» **Exercise objective**
Filter the listing below for "tick" and report every line that has it.

= = = = =

-- ==== Sys2Proof/Tests/Slice0.lean ====
section
/-! SUPPORT. Tests of the model against the spec's own words, vectors and examples (spec/95_test_vectors.md unless another file is
named), and for every statement with hypotheses a theorem `witness_…` that shows them met, at the ends of their ranges. -/

namespace Sys2Proof.Tests

open Sys2Proof Sys2Proof.Machine

/-! ## Instances of the vectors -/

/-- `BUILD(8, 100)` (V-LUT-1). -/
def cfg8 : Config := Config.ofParameters 3 100 (by decide) (by decide)

/-- `BUILD(4, 3)` (V-LUT-5). -/
def cfg4 : Config := Config.ofParameters 2 3 (by decide) (by decide)

/-- `BUILD(2, 5)` (V-LUT-5), the smallest resolution. -/
def cfg2 : Config := Config.ofParameters 1 5 (by decide) (by decide)

/-- `BUILD(4, 1)`: `2H < R`. -/
def cfgSmall : Config := Config.ofParameters 2 1 (by decide) (by decide)

/-- `BUILD(128, H)`, the reference resolution (V-LUT-3, V-LUT-4, V-LUT-6). -/
def cfg128 (h : Nat) (hh : 1 ≤ h) : Config := Config.ofParameters 7 h (by decide) hh

/-- The state `(WAVE, NDIV, AMP, TIDX, TCNT, DUTY)` of an instance, in the notation of 95_test_vectors.md. -/
def at6 (c : Config) (w : WaveCode) (n : NdivWord) (a : AmpWord) (i : Nat) (k : TcntWord) (d : Nat) : State :=
  { State.resetFor c with wave := w, ndiv := n, amp := a, tidx := i, tcnt := k, duty := d }

/-- One step of one word: the registers after it, `duty_stb`, and the sink trace. -/
def after (s : State) (iw : StepWord) : Option (List Nat × Bool × List Nat) :=
  match step { s with inputs := [iw] } with
  | .next t => some ([t.wave.toNat, t.ndiv.toNat, t.amp.toNat, t.tidx, t.tcnt.toNat, t.duty], t.dutyStb, t.sink)
  | .fault _ => none
  | .refused _ => none

/-! ## Decode: words written bit by bit from 30_encoding.md R55 -/

theorem test_decode_reset : decode 0b1000000000000000000000 = .reset := by decide
theorem test_decode_reset_ones : decode 0b1111111111111111111111 = .reset := by decide
theorem test_decode_nop : decode 0b0001111111111111111111 = .nop := by decide
theorem test_decode_tick : decode 0b0101111111111111111111 = .tick := by decide
theorem test_decode_wrWave : decode 0b0010011000000000000000 = .wrWave 3 := by decide
theorem test_decode_wrNdiv : decode 0b0010100110010000000000 = .wrNdiv 200 := by decide
theorem test_decode_wrAmp : decode 0b0011000000000000100101 = .wrAmp 37 := by decide
theorem test_decode_wrAll : decode 0b0011110000001010110010 = .wrAll 2 5 50 := by decide
theorem test_decode_tWrWave : decode 0b0110001000000000000000 = .tWrWave 1 := by decide
theorem test_decode_tWrNdiv : decode 0b0110110000000010000000 = .tWrNdiv 1 := by decide
theorem test_decode_tWrAmp : decode 0b0111000000000000000001 = .tWrAmp 1 := by decide
theorem test_decode_tWrAll : decode 0b0111111000000100110010 = .tWrAll 3 2 50 := by decide

/-- V-DEC: words with ignored bits set. -/
theorem test_decode_ignored :
    [0x2A5A5A, 0x000001, 0x13C0DE, 0x08FFFF, 0x0BFFFF, 0x0DFFFF, 0x19FFFF, 0x1B0080, 0x1DFF80].map decode =
      [.reset, .nop, .tick, .wrWave 1, .wrNdiv 255, .wrAmp 127, .tWrWave 3, .tWrNdiv 1, .tWrAmp 0] := by decide

/-- 30_encoding.md section 3: assembled words. -/
theorem test_encode :
    [.wrNdiv 200, .wrAmp 37, .wrWave 3, .wrAll 2 5 50, .tWrAmp 1, .tick, .reset, .nop].map encode =
      [0x0A6400, 0x0C0025, 0x098000, 0x0F02B2, 0x1C0001, 0x100000, 0x200000, 0x000000] := by decide

theorem test_decodeTableWord : decodeTableWord 24 0x1F8132 = some (.tWrAll 3 2 50) := by decide
theorem test_decodeTableWord_too_wide : decodeTableWord 24 0x400000 = none := by decide

/-! ## Well-formedness: each check refuses an ill-formed term -/

theorem test_wellFormed_accepts : Instr.wellFormed (.wrAll 3 255 127) = true := by decide
theorem test_resolution_refuses : [100, 0, 1, 3].map resolutionWellFormed = [false, false, false, false] := by decide
theorem test_resolution_accepts : [2, 4, 128, 1024].map resolutionWellFormed = [true, true, true, true] := by decide
theorem test_half_refuses : halfWellFormed 0 = false ∧ halfWellFormed 1 = true := by decide
theorem test_sineTable_refuses_length : sineTableWellFormed 8 100 [100, 171] = false := by decide
theorem test_sineTable_refuses_value : sineTableWellFormed 2 5 [5, 11] = false := by decide
theorem test_sineTable_refuses_no_sine : sineTableWellFormed 2 5 [0, 10] = false := by decide

/-! ## BUILD (V-LUT-7) and the tables (V-LUT-1 to V-LUT-6) -/

theorem test_build_refuses_100 : build 100 127 = .error (.configurationError 100) := by rfl
theorem test_build_refuses_zero_one :
    build 0 127 = .error (.configurationError 0) ∧ build 1 127 = .error (.configurationError 1) := ⟨rfl, rfl⟩
theorem test_build_refuses_half : build 128 0 = .error (.configurationError 0) := by rfl
theorem test_build_accepts :
    build 8 100 = .ok cfg8 ∧ build 2 5 = .ok cfg2 ∧ build 128 127 = .ok (cfg128 127 (by decide)) := ⟨rfl, rfl, rfl⟩
theorem test_buildFrom_refuses_length : buildFrom 8 100 [100] = .error .sineTableRefused := by decide
/-- In range, but no sine: R70's corner case at `R = 2` is `[H, H]`. -/
theorem test_buildFrom_refuses_no_sine : buildFrom 2 5 [0, 10] = .error .sineTableRefused := by decide
theorem test_buildFrom_accepts : buildFrom 8 100 [100, 171, 200, 171, 100, 29, 0, 29] = .ok cfg8 := by decide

= = = = =

» **Answer box**
theorem test_decode_tick : decode 0b0101111111111111111111 = .tick := by decide
      [.reset, .nop, .tick, .wrWave 1, .wrNdiv 255, .wrAmp 127, .tWrWave 3, .tWrNdiv 1, .tWrAmp 0] := by decide
    [.wrNdiv 200, .wrAmp 37, .wrWave 3, .wrAll 2 5 50, .tWrAmp 1, .tick, .reset, .nop].map encode =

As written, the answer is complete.